Listed Building – Grade II*
- Official name: The Artha
- Designated: 1 May 1952
- Reference no.: 2063

= The Artha, Tregare =

The Artha, Tregare, Monmouthshire is a farmhouse dating from the mid-17th century. It is a Grade II* listed building.

==History==
The architectural historian John Newman dates the original house to c.1600. Sir Cyril Fox and Lord Raglan, in their three-volume study, Monmouthshire Houses, date the extensions, which make the house such a "showpiece", to 1678-9. The rebuilding was undertaken by Issac Williams, whom Sir Joseph Bradney, the Monmouthshire antiquarian, records as the first known owner of the house.
Bradney further notes that Williams's wife was "a papist and recusant", leading John Arnold, the local Member of Parliament and known persecutor of Catholics, to give evidence against Williams in the House of Commons. Arnold declared, "Williams hath his Children Christened by a Popish priest, that his wife is a violent Papist and that Mass is very often said in his House".
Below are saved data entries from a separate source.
-- ==== Sys2Proof/Laws/Drain.lean ====
section
/-! SUPPORT. What one payload read and one DRAIN can do, said once: `rxPop_run`, `drainLoop_run`
(spec/20_memory.md R51; spec/43_draindemux.md R155 to R161). -/

namespace Sys2Proof.Machine

open Sys2Proof

/-! ## The payload read -/

/-- What the pipe-number field of a status byte says, under a well-formed configuration (R79). -/
theorem statusPipe_cases {c : Config} (hw : c.wf = true) (st : Byte) :
    (pipeNumberField c st = 7 ∧ statusPipe c st = .empty) ∨ (pipeNumberField c st = 6 ∧ statusPipe c st = .noPipe) ∨
      ∃ p : PipeNo, pipeNumberField c st = p ∧ statusPipe c st = .pipe p := by
  obtain ⟨-, d, hp⟩ := c.role_bound hw (c.wf_pipeNo hw)
  simp only [Bool.and_eq_true, decide_eq_true_eq] at hp
  have e : (extract (c.roleField c.role.pipeNo) (st.setWidth 40)).toNat = pipeNumberField c st := by
    have hst : st.toNat % 2 ^ 40 = st.toNat := Nat.mod_eq_of_lt (by have := st.isLt; omega)
    rw [extract_toNat, hp.1, BitVec.toNat_setWidth, hst]
    rfl
  have hlt : pipeNumberField c st < 8 := Nat.mod_lt _ (by omega)
  unfold statusPipe
  simp only [e]
  by_cases h6 : pipeNumberField c st < 6
  · exact .inr (.inr ⟨⟨_, h6⟩, rfl, by rw [dif_pos h6]⟩)
  · by_cases h7 : pipeNumberField c st = 7
    · exact .inl ⟨h7, by rw [dif_neg h6, if_pos (by rw [h7]; rfl)]⟩
    · exact .inr (.inl ⟨by omega, by rw [dif_neg h6, if_neg (by rw [Config.pipeEmpty]; exact h7)]⟩)

/-- What one payload read found, the transfers of its bracket, as the device answered them, and the state before the
bracket closes (R51). -/
inductive PopRun (s : State) : PopResult → List Event → State → Prop where
  | statusFault : s.fails [s.cfg.rxpl] → PopRun s .busFault [.xferFail [s.cfg.rxpl]] (s.select.lost [s.cfg.rxpl])
  | empty (st : Byte) : s.answers [s.cfg.rxpl] [st] → pipeNumberField s.cfg st = 7 →
      PopRun s .empty [.xfer [s.cfg.rxpl] [st]] (s.select.received [s.cfg.rxpl] [st])
  | noPipe (st : Byte) : s.answers [s.cfg.rxpl] [st] → pipeNumberField s.cfg st = 6 →
      PopRun s .noPipe [.xfer [s.cfg.rxpl] [st]] (s.select.received [s.cfg.rxpl] [st])
  | noLen (st : Byte) (p : PipeNo) : s.answers [s.cfg.rxpl] [st] → pipeNumberField s.cfg st = p →
      s.pipe[p].len = none → PopRun s (.noLen p) [.xfer [s.cfg.rxpl] [st]] (s.select.received [s.cfg.rxpl] [st])
  | payloadFault (st : Byte) (p : PipeNo) (len : Nat) : s.answers [s.cfg.rxpl] [st] → pipeNumberField s.cfg st = p →
      s.pipe[p].len = some len →
      ((s.select.received [s.cfg.rxpl] [st]).answer (List.replicate len s.cfg.fill)).1 = .fail →
      PopRun s .busFault [.xfer [s.cfg.rxpl] [st], .xferFail (List.replicate len s.cfg.fill)]
        ((s.select.received [s.cfg.rxpl] [st]).lost (List.replicate len s.cfg.fill))
  | frame (st : Byte) (p : PipeNo) (bytes : Frame) : s.answers [s.cfg.rxpl] [st] → pipeNumberField s.cfg st = p →
      s.pipe[p].len = some bytes.length →
      ((s.select.received [s.cfg.rxpl] [st]).answer (List.replicate bytes.length s.cfg.fill)).1 = .ok bytes →
      PopRun s (.frame p bytes) [.xfer [s.cfg.rxpl] [st], .xfer (List.replicate bytes.length s.cfg.fill) bytes]
        ((s.select.received [s.cfg.rxpl] [st]).received (List.replicate bytes.length s.cfg.fill) bytes)

/-- Transfers happened and nothing else. -/
def Transferred (s t : State) (body : List Event) : Prop :=
  t = { s with hist := s.hist ++ body, busFault := s.busFault || anyFailure body, draws := t.draws, device := t.device }

theorem Transferred.trans {s t u : State} {l m : List Event} (h : Transferred s t l) (g : Transferred t u m) :
    Transferred s u (l ++ m) := by
  unfold Transferred at *
  rw [g, h, anyFailure_append]
  simp [Bool.or_assoc]

theorem transferred_ok (s : State) (out inp : List Byte) : Transferred s (s.received out inp) [.xfer out inp] := by
  simp [Transferred, State.received, anyFailure]

theorem transferred_fail (s : State) (out : List Byte) : Transferred s (s.lost out) [.xferFail out] := by
  simp [Transferred, State.lost, anyFailure]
Bradney goes on to record the many owners of The Artha into the mid-18th century. The house remains a farmhouse and is in private occupation.

==Architecture and description==
The farmhouse is a three-unit, two-storeyed building on an L-plan.Newman describes it as "a farmhouse of exceptional pretension". The construction is principally of sandstone rubble, with some of the late-17th century extension being undertaken in brick. Fox and Raglan note that this is an exceptionally early use of brick in Monmouthshire for a gentry, as opposed to an aristocratic, house. The hipped roof is of slate. Very large chimney stacks at either end create "an architectural west front of 'dollshouse' symmetry". C.J.O. Evans suggests that the site was originally moated but no trace of such a feature now remains.

The interior has "exceptionally fine features" including a "remarkable" dog-leg stair with carved newel, "impressive" chimneypieces and an "alarmingly low-slung plaster ceiling" with a central rose and cherub heads at the corners. Fox and Raglan noted that the chimneypieces again demonstrated the house's modernity, the decoration echoing London examples of only some twenty-five years earlier - "the time-lag for metropolitan novelties in our corner of Britain is visibly shortening". The Artha is Grade II* listed.